Совпадение? Мало ли зачем хакиму Рашиду приспичило сесть именно в этот автобус!
Возле сверкающих мигалками машин материализуется дородный бородач, одетый с иголочки, и, размахивая дымящейся сигарой, проталкивается прямиком к круглолицему коротышке и хакиму. Следом за бородачом тенью движется детина с маловыразительной физиономией телохранителя. Еще бы: такое тело и не хранить! Али-бей не верит своим глазам: Равиль ар-Рави, Большой Равиль, далеко не последний из шейхов «Аламута»… а ведь не придерешься — даже налоги, говорят, и те платит исправно!
— Господин хайль-баши, тут…
— Я занят! — рявкает Фаршедвард. — Не видишь — господин хайль-баши ест!
Испуганный мушериф исчезает быстрее принцессы Зейнаб, убегающей от людоеда-извращенца Вишапа ибн-Вишапа. Скажи Тот-еще-Фарш, что он сейчас думает, и избавиться от подчиненного было бы гораздо труднее. Думать — не поле пахать; зато есть — дело святое. Когда начальство изволит кушать, его лучше не беспокоить.
Задерживать недавних заложников не было никакого повода. Бессмысленная, глупая идея. Хайль-баши просто сидел и наблюдал за тем, как круглолицый, хаким Рашид и его подруга садятся в «Чауш» Большого Равиля, «горный орел» что-то втолковывает своим спутникам, дверца захлопывается…
Что же это получается? Сколопендра неожиданно выигрывает в «Лотерее Двенадцати Домов» место в привилегированном мектебе, куда мечтают пристроить своих отпрысков обеспеченные родители чуть ли не со всей страны. Случайность? Допустим… Однако упрямая девчонка идти в мектеб наотрез отказывается, и тогда за ней являются, уговаривают, а потом пытаются увести силой. У хакима аль-Шинби, преподавателя именно этого мектеба, «случайно» обнаруживается фотография Сколопендры. Заснятой в момент… скажем так — вольных упражнений. Значит, они знают? Тогда кто — «они» и чего от них ждать?
Хороший вопрос; только хорошего ответа на него пока нет.
И тут на залитой кровью заложников и смертников сцене появляется Равиль ар-Рави собственной персоной. Каким краем завязан здесь шейх «Аламута»? Ну да, в мектебе у него учится дочка, никакой тайны в этом нет, но в его машину садится тот самый хаким, у которого обнаружилась фотография девчонки! Кстати, а кто такой куцебородый коротышка?

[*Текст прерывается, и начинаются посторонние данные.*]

-- ==== Sys2Proof/Machine/Core.lean ====
section
/-! DEFINITION. Core: the machine as the host reads it. -/

/-- The machine: its states, the reasons it can stop, its step and its reset. -/
def Sys2Proof.core : Host.Core := { State := Sys2Proof.Machine.State, Fault := Sys2Proof.Machine.Fault, Refusal := Sys2Proof.Machine.Refusal, step := Sys2Proof.Machine.step, reset := Sys2Proof.Machine.State.reset }
end

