-- ==== Sys2Proof/Certificates/Slice0/Obligations.lean ====
section
/-! DEFINITION. Obligations: what is claimed of the machine, one definition a statement. A statement about an instruction speaks of the
operands `e` with which it has passed its checks (`Passes`): when it passes them is a statement of its own. -/

open Sys2Proof Sys2Proof.Machine

/-! ### Results of crew instructions -/

/-- R146, R147, R148: the integer and floating-point arithmetic of format VV completes, with the element result of each active lane. -/
def Obligations.ArithmeticCompletes : Prop :=
  ∀ (x : FormVV) (s : State) (e : Env),
    (Passes (.add x) s e → exec (.add x) s = .next (elementsDone e x.ty x.rm e.bv (fun u a b _ => addElem x.ty x.rm x.sat u a b))) ∧
    (Passes (.sub x) s e → exec (.sub x) s = .next (elementsDone e x.ty x.rm e.bv (fun u a b _ => subElem x.ty x.rm x.sat u a b))) ∧
    (Passes (.mul x) s e → exec (.mul x) s = .next (elementsDone e x.ty x.rm e.bv (fun u a b _ => mulElem x.ty x.rm x.sat u a b))) ∧
    (Passes (.mulhi x) s e → exec (.mulhi x) s = .next (elementsDone e x.ty .rne e.bv (fun _ a b _ =>
      intRes x.ty false (x.ty.intOf a * x.ty.intOf b / (2 ^ x.ty.width : Nat))))) ∧
    (Passes (.mad x) s e → exec (.mad x) s = .next (elementsDone e x.ty .rne e.bv (fun _ a b c =>
      intRes x.ty x.sat (x.ty.intOf a * x.ty.intOf b + x.ty.intOf c)))) ∧
    (Passes (.min x) s e → exec (.min x) s = .next (elementsDone e x.ty .rne e.bv (fun _ a b _ => minMaxElem x.ty false a b))) ∧
    (Passes (.max x) s e → exec (.max x) s = .next (elementsDone e x.ty .rne e.bv (fun _ a b _ => minMaxElem x.ty true a b))) ∧
    (Passes (.abs x) s e → exec (.abs x) s = .next (elementsDone e x.ty .rne e.bv (fun _ a _ _ => absElem x.ty x.sat a))) ∧
    (Passes (.neg x) s e → exec (.neg x) s = .next (elementsDone e x.ty .rne e.bv (fun _ a _ _ => negElem x.ty x.sat a))) ∧
    (Passes (.avg x) s e → exec (.avg x) s = .next (elementsDone e x.ty .rne e.bv (fun _ a b _ =>
      intRes x.ty false ((x.ty.intOf a + x.ty.intOf b + (if x.sub = 0 then 1 else 0)) / 2)))) ∧
    (Passes (.div x) s e → exec (.div x) s = .next (elementsDone e x.ty .rne e.bv (fun _ a b _ => divElem x.ty a b))) ∧
    (Passes (.rem x) s e → exec (.rem x) s = .next (elementsDone e x.ty .rne e.bv (fun _ a b _ => remElem x.ty a b)))

/-- R146, R148: the bit, shift, field, dot-product, move, select and address forms of format VV complete, with the value of each active lane. -/
def Obligations.BitwiseCompletes : Prop :=
  ∀ (x : FormVV) (s : State) (e : Env),
    (Passes (.and x) s e → exec (.and x) s = .next (valuesDone e (fun l => Nat.land (e.av l) (e.bv l)))) ∧
    (Passes (.or x) s e → exec (.or x) s = .next (valuesDone e (fun l => Nat.lor (e.av l) (e.bv l)))) ∧
    (Passes (.xor x) s e → exec (.xor x) s = .next (valuesDone e (fun l => Nat.xor (e.av l) (e.bv l)))) ∧
    (Passes (.not x) s e → exec (.not x) s = .next (valuesDone e (fun l => 2 ^ x.ty.width - 1 - e.av l))) ∧
    (Passes (.shl x) s e → exec (.shl x) s = .next (elementsDone e x.ty .rne e.bv (fun _ a b _ => shlElem x.ty x.sat a b))) ∧
    (Passes (.shr x) s e → exec (.shr x) s = .next (elementsDone e x.ty .rne e.bv (fun _ a b _ =>
      intRes x.ty false (x.ty.intOf a / (2 ^ (min b x.ty.width) : Nat))))) ∧
    (Passes (.popc x) s e → exec (.popc x) s = .next (valuesDone e (fun l => popcount 32 (e.av l)))) ∧
    (Passes (.clz x) s e → exec (.clz x) s = .next (valuesDone e (fun l => leadingZeros 32 (e.av l)))) ∧
    (Passes (.brev x) s e → exec (.brev x) s = .next (valuesDone e (fun l => reverseBits 32 (e.av l)))) ∧
    (Passes (.bfe x) s e → exec (.bfe x) s = .next (elementsDone e x.ty .rne e.bv (fun _ a b _ => bfeElem x.ty a b))) ∧
    (Passes (.bfi x) s e → exec (.bfi x) s = .next (elementsDone e x.ty .rne e.bv (fun _ a b c => bfiElem a b c))) ∧
    (Passes (.dot4 x) s e → exec (.dot4 x) s = .next (valuesDone e (fun l =>
      (dot4Elem x.ty (x.sub == 1) x.sat (e.av l) (e.bv l) (e.cv l)).1))) ∧
    (Passes (.mov x) s e → exec (.mov x) s = .next (valuesDone e e.av)) ∧
    (Passes (.sel x) s e → exec (.sel x) s = .next (valuesDone e (fun l => if bitAt (e.pred e.f.sc.toNat) l then e.av l else e.bv l))) ∧
    (Passes (.lea x) s e → exec (.lea x) s = .next (valuesDone e (fun l =>
      lowBits x.ty.width ((e.av l : Int) + (if x.ty.signed then signedOf 32 (e.bv l) else (e.bv l : Int)) * (2 ^ x.sub.toNat : Nat)))))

Фаршедвард на минуту перестал жевать и распорядился принести ему лист с данными заложников. Коротышка расписывался перед хакимом. Ага, вот! Кадаль Хануман, психоаналитик, доктор психологии… Очень интересно! Магистр истории и доктор психологии уезжают в одной машине с «горным орлом». Просто союз пера и орала, в смысле глотки Большого… Стоп. Не иначе Большой Равиль прибрал к рукам какого-то святого. Обычному врачу это не под силу…
Голова отказывалась работать. Денер-кебаб закончился, но мыслей от этого не прибавилось. Фаршедвард был зол и крайне недоволен собой. Что-то закипало прямо у него под носом — а он никак не мог сообразить, что именно!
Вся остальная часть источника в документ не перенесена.